→ Exercise materials:
-- ==== Sys2Proof/Config.lean ====
section
/-! DEFINITION. The parameters of the block (00_scope R5): the constants the spec fixes, the types of the
platform parameters it leaves OPEN (MAP, LATCH), the values State.reset takes for those, and the device
environment `Dev` as a free value. -/

namespace Sys2Proof

/-- Latching policy of an interrupt line (60_exceptions R325). -/
inductive Latch where
  | level
  | edge
deriving DecidableEq, Repr

/-- What a region descriptor is bound to (20_memory R51, R56). A store is named by its number; a handler by the
number of its device, with a flag for each side of the pair that is present. -/
inductive Target where
  | ram (store : Nat)
  | rom (store : Nat)
  | handler (dev : Nat) (canRead canWrite : Bool)
deriving DecidableEq, Repr

/-- A region descriptor (20_memory R51): first and last address of the base range, the target, and the mask of
address bits ignored when matching. `last` is the field the spec calls `end`. -/
structure Region where
  start : Addr
  last : Addr
  target : Target
  mirror : Addr
deriving DecidableEq, Repr

/-- One call the core makes to the device environment: a handler read or write at the byte offset of
20_memory R54, or the interrupt acknowledge of 60_exceptions R327. -/
inductive DevEvent where
  | read (dev off : Nat)
  | write (dev off : Nat) (v : Byte)
  | ack
deriving DecidableEq, Repr

/-- A call of `set_irq_line(line, state)` made by a handler; the arguments are not checked here
(60_exceptions R325: any line, any state may be given). -/
structure IrqCall where
  line : Nat
  level : Nat
deriving DecidableEq, Repr

/-- All a handler call can do to the core (20_memory R57): the byte it returns (ignored for a write), the
`set_irq_line` calls it makes, in order, and whether it requests a machine reset. -/
structure DevAnswer where
  value : Byte
  irqs : List IrqCall
  reset : Bool
deriving DecidableEq, Repr, Inhabited

/-- Value of one byte read from an unmapped address (20_memory R55). -/
def Config.unmapFill : Byte := 0xFF#8

/-- Most prefix bytes one instruction may carry (30_encoding R93). -/
def Config.prefixMax : Nat := 4

/-- Physical address of the interrupt vector table (20_memory R71). -/
def Config.ivtBase : Nat := 0

/-- Segment of the reset entry point (70_reset_and_hazards R370). -/
def Config.resetCS : Word := 0xFFFF#16

/-- Offset of the reset entry point (70_reset_and_hazards R370). -/
def Config.resetPC : Word := 0x0000#16

/-- What a store cell that nothing has written or listed holds. DESIGN CHOICE (log 2; unsafe): the spec makes the
power-on contents the parameter RAM0. -/
def Config.unlistedCell : Byte := 0x00#8

/-- The MAP of `State.reset`: one RAM region over the whole space. DESIGN CHOICE (log 1; unsafe): MAP is an OPEN
parameter; 95_test_vectors uses this map for its vectors. -/
def Config.resetMap : List Region :=
  [ { start := 0x00000#20, last := 0xFFFFF#20, target := .ram 0, mirror := 0#20 } ]

/-- The device environment (00_scope R5, `Dev`): what the latest call of a history of calls is answered. No body:
nothing is known of it (93_implementation_defined I6, I7, I8: any value). It is asked only where `State.devScript`
gives no answer (log 5). -/
opaque Config.device : List DevEvent → DevAnswer

end Sys2Proof
end

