-- ==== Sys2Proof/Machine/Arithmetic.lean ====
section
/-! DEFINITION. The add and subtract family (41_arithmetic R174 to R183). -/

namespace Sys2Proof.Machine

open Sys2Proof

/-- ADD Eb,Gb (41_arithmetic R174). -/
def execAddEbGb (rm : Rm8) (reg : Reg8) (s : State) : Result :=
  .next (aluPlace8 .add (place8 rm s) (s.reg8 reg) s)

/-- ADD Ew,Gw (41_arithmetic R174). -/
def execAddEwGw (rm : Rm16) (reg : Reg16) (s : State) : Result :=
  .next (aluPlace16 .add (place16 rm s) (s.reg16 reg) s)

/-- ADD Gb,Eb (41_arithmetic R174). -/
def execAddGbEb (reg : Reg8) (rm : Rm8) (s : State) : Result :=
  .next (aluReg8 .add reg (place8 rm s) s)

/-- ADD Gw,Ew (41_arithmetic R174). -/
def execAddGwEw (reg : Reg16) (rm : Rm16) (s : State) : Result :=
  .next (aluReg16 .add reg (place16 rm s) s)

/-- ADD AL,Ib (41_arithmetic R174). -/
def execAddALIb (imm : Byte) (s : State) : Result :=
  .next (aluPlace8 .add (.reg .al) imm s)

/-- ADD AX,Iw (41_arithmetic R174). -/
def execAddAXIw (imm : Word) (s : State) : Result :=
  .next (aluPlace16 .add (.reg .ax) imm s)

/-- ADC Eb,Gb (41_arithmetic R175). -/
def execAdcEbGb (rm : Rm8) (reg : Reg8) (s : State) : Result :=
  .next (aluPlace8 .adc (place8 rm s) (s.reg8 reg) s)

/-- ADC Ew,Gw (41_arithmetic R175). -/
def execAdcEwGw (rm : Rm16) (reg : Reg16) (s : State) : Result :=
  .next (aluPlace16 .adc (place16 rm s) (s.reg16 reg) s)

/-- ADC Gb,Eb (41_arithmetic R175). -/
def execAdcGbEb (reg : Reg8) (rm : Rm8) (s : State) : Result :=
  .next (aluReg8 .adc reg (place8 rm s) s)

/-- ADC Gw,Ew (41_arithmetic R175). -/
def execAdcGwEw (reg : Reg16) (rm : Rm16) (s : State) : Result :=
  .next (aluReg16 .adc reg (place16 rm s) s)

/-- ADC AL,Ib (41_arithmetic R175). -/
def execAdcALIb (imm : Byte) (s : State) : Result :=
  .next (aluPlace8 .adc (.reg .al) imm s)

/-- ADC AX,Iw (41_arithmetic R175). -/
def execAdcAXIw (imm : Word) (s : State) : Result :=
  .next (aluPlace16 .adc (.reg .ax) imm s)

/-- SBB Eb,Gb (41_arithmetic R177). -/
def execSbbEbGb (rm : Rm8) (reg : Reg8) (s : State) : Result :=
  .next (aluPlace8 .sbb (place8 rm s) (s.reg8 reg) s)

/-- SBB Ew,Gw (41_arithmetic R177). -/
def execSbbEwGw (rm : Rm16) (reg : Reg16) (s : State) : Result :=
  .next (aluPlace16 .sbb (place16 rm s) (s.reg16 reg) s)

/-- SBB Gb,Eb (41_arithmetic R177). -/
def execSbbGbEb (reg : Reg8) (rm : Rm8) (s : State) : Result :=
  .next (aluReg8 .sbb reg (place8 rm s) s)

/-- SBB Gw,Ew (41_arithmetic R177). -/
def execSbbGwEw (reg : Reg16) (rm : Rm16) (s : State) : Result :=
  .next (aluReg16 .sbb reg (place16 rm s) s)

/-- SBB AL,Ib (41_arithmetic R177). -/
def execSbbALIb (imm : Byte) (s : State) : Result :=
  .next (aluPlace8 .sbb (.reg .al) imm s)

/-- SBB AX,Iw (41_arithmetic R177). -/
def execSbbAXIw (imm : Word) (s : State) : Result :=
  .next (aluPlace16 .sbb (.reg .ax) imm s)

/-- SUB Eb,Gb (41_arithmetic R176). -/
def execSubEbGb (rm : Rm8) (reg : Reg8) (s : State) : Result :=
  .next (aluPlace8 .sub (place8 rm s) (s.reg8 reg) s)

/-- SUB Ew,Gw (41_arithmetic R176). -/
def execSubEwGw (rm : Rm16) (reg : Reg16) (s : State) : Result :=
  .next (aluPlace16 .sub (place16 rm s) (s.reg16 reg) s)

/-- SUB Gb,Eb (41_arithmetic R176). -/
def execSubGbEb (reg : Reg8) (rm : Rm8) (s : State) : Result :=
  .next (aluReg8 .sub reg (place8 rm s) s)

/-- SUB Gw,Ew (41_arithmetic R176). -/
def execSubGwEw (reg : Reg16) (rm : Rm16) (s : State) : Result :=
  .next (aluReg16 .sub reg (place16 rm s) s)

/-- SUB AL,Ib (41_arithmetic R176). -/
def execSubALIb (imm : Byte) (s : State) : Result :=
  .next (aluPlace8 .sub (.reg .al) imm s)

/-- SUB AX,Iw (41_arithmetic R176). -/
def execSubAXIw (imm : Word) (s : State) : Result :=
  .next (aluPlace16 .sub (.reg .ax) imm s)

/-- CMP Eb,Gb (41_arithmetic R178). -/
def execCmpEbGb (rm : Rm8) (reg : Reg8) (s : State) : Result :=
  .next (aluPlace8 .cmp (place8 rm s) (s.reg8 reg) s)

/-- CMP Ew,Gw (41_arithmetic R178). -/
def execCmpEwGw (rm : Rm16) (reg : Reg16) (s : State) : Result :=
  .next (aluPlace16 .cmp (place16 rm s) (s.reg16 reg) s)

/-- CMP Gb,Eb (41_arithmetic R178). -/
def execCmpGbEb (reg : Reg8) (rm : Rm8) (s : State) : Result :=
  .next (aluReg8 .cmp reg (place8 rm s) s)

/-- CMP Gw,Ew (41_arithmetic R178). -/
def execCmpGwEw (reg : Reg16) (rm : Rm16) (s : State) : Result :=
  .next (aluReg16 .cmp reg (place16 rm s) s)

/-- CMP AL,Ib (41_arithmetic R178). -/
def execCmpALIb (imm : Byte) (s : State) : Result :=
  .next (aluPlace8 .cmp (.reg .al) imm s)

/-- CMP AX,Iw (41_arithmetic R178). -/
def execCmpAXIw (imm : Word) (s : State) : Result :=
  .next (aluPlace16 .cmp (.reg .ax) imm s)

/-- INC r16 (41_arithmetic R179). -/
def execIncR16 (reg : Reg16) (s : State) : Result :=
  .next (unaryPlace16 incOp (.reg reg) s)

/-- DEC r16 (41_arithmetic R180). -/
def execDecR16 (reg : Reg16) (s : State) : Result :=
  .next (unaryPlace16 decOp (.reg reg) s)

/-- ADD Eb,Ib (41_arithmetic R174). -/
def execAddEbIb (rm : Rm8) (imm : Byte) (s : State) : Result :=
  .next (aluPlace8 .add (place8 rm s) imm s)

/-- ADD Ew,Iw (41_arithmetic R174). -/
def execAddEwIw (rm : Rm16) (imm : Word) (s : State) : Result :=
  .next (aluPlace16 .add (place16 rm s) imm s)

/-- ADD Ew,Ibs (41_arithmetic R174). -/
def execAddEwIbs (rm : Rm16) (imm : Byte) (s : State) : Result :=
  .next (aluPlace16 .add (place16 rm s) (sext16 imm) s)

/-- ADC Eb,Ib (41_arithmetic R175). -/
def execAdcEbIb (rm : Rm8) (imm : Byte) (s : State) : Result :=
  .next (aluPlace8 .adc (place8 rm s) imm s)

/-- ADC Ew,Iw (41_arithmetic R175). -/
def execAdcEwIw (rm : Rm16) (imm : Word) (s : State) : Result :=
  .next (aluPlace16 .adc (place16 rm s) imm s)

/-- ADC Ew,Ibs (41_arithmetic R175). -/
def execAdcEwIbs (rm : Rm16) (imm : Byte) (s : State) : Result :=
  .next (aluPlace16 .adc (place16 rm s) (sext16 imm) s)

/-- SBB Eb,Ib (41_arithmetic R177). -/
def execSbbEbIb (rm : Rm8) (imm : Byte) (s : State) : Result :=
  .next (aluPlace8 .sbb (place8 rm s) imm s)

/-- SBB Ew,Iw (41_arithmetic R177). -/
def execSbbEwIw (rm : Rm16) (imm : Word) (s : State) : Result :=
  .next (aluPlace16 .sbb (place16 rm s) imm s)

/-- SBB Ew,Ibs (41_arithmetic R177). -/
def execSbbEwIbs (rm : Rm16) (imm : Byte) (s : State) : Result :=
  .next (aluPlace16 .sbb (place16 rm s) (sext16 imm) s)

/-- SUB Eb,Ib (41_arithmetic R176). -/
def execSubEbIb (rm : Rm8) (imm : Byte) (s : State) : Result :=
  .next (aluPlace8 .sub (place8 rm s) imm s)

/-- SUB Ew,Iw (41_arithmetic R176). -/
def execSubEwIw (rm : Rm16) (imm : Word) (s : State) : Result :=
  .next (aluPlace16 .sub (place16 rm s) imm s)

/-- SUB Ew,Ibs (41_arithmetic R176). -/
def execSubEwIbs (rm : Rm16) (imm : Byte) (s : State) : Result :=
  .next (aluPlace16 .sub (place16 rm s) (sext16 imm) s)

/-- CMP Eb,Ib (41_arithmetic R178). -/
def execCmpEbIb (rm : Rm8) (imm : Byte) (s : State) : Result :=
  .next (aluPlace8 .cmp (place8 rm s) imm s)

/-- CMP Ew,Iw (41_arithmetic R178). -/
def execCmpEwIw (rm : Rm16) (imm : Word) (s : State) : Result :=
  .next (aluPlace16 .cmp (place16 rm s) imm s)

/-- CMP Ew,Ibs (41_arithmetic R178). -/
def execCmpEwIbs (rm : Rm16) (imm : Byte) (s : State) : Result :=
  .next (aluPlace16 .cmp (place16 rm s) (sext16 imm) s)

/-- NEG Eb (41_arithmetic R183). -/
def execNegEb (rm : Rm8) (s : State) : Result :=
  .next (unaryPlace8 negOp (place8 rm s) s)

/-- NEG Ew (41_arithmetic R183). -/
def execNegEw (rm : Rm16) (s : State) : Result :=
  .next (unaryPlace16 negOp (place16 rm s) s)

/-- INC Eb (41_arithmetic R181). -/
def execIncEb (rm : Rm8) (s : State) : Result :=
  .next (unaryPlace8 incOp (place8 rm s) s)

/-- DEC Eb (41_arithmetic R182). -/
def execDecEb (rm : Rm8) (s : State) : Result :=
  .next (unaryPlace8 decOp (place8 rm s) s)

/-- INC Ew (41_arithmetic R181). -/
def execIncEw (rm : Rm16) (s : State) : Result :=
  .next (unaryPlace16 incOp (place16 rm s) s)

/-- DEC Ew (41_arithmetic R182). -/
def execDecEw (rm : Rm16) (s : State) : Result :=
  .next (unaryPlace16 decOp (place16 rm s) s)

end Sys2Proof.Machine
end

→ Work required: What lines in the records contain the word "unsafe"? Return each one.

→ Written reply:
/-- What a store cell that nothing has written or listed holds. DESIGN CHOICE (log 2; unsafe): the spec makes the
/-- The MAP of `State.reset`: one RAM region over the whole space. DESIGN CHOICE (log 1; unsafe): MAP is an OPEN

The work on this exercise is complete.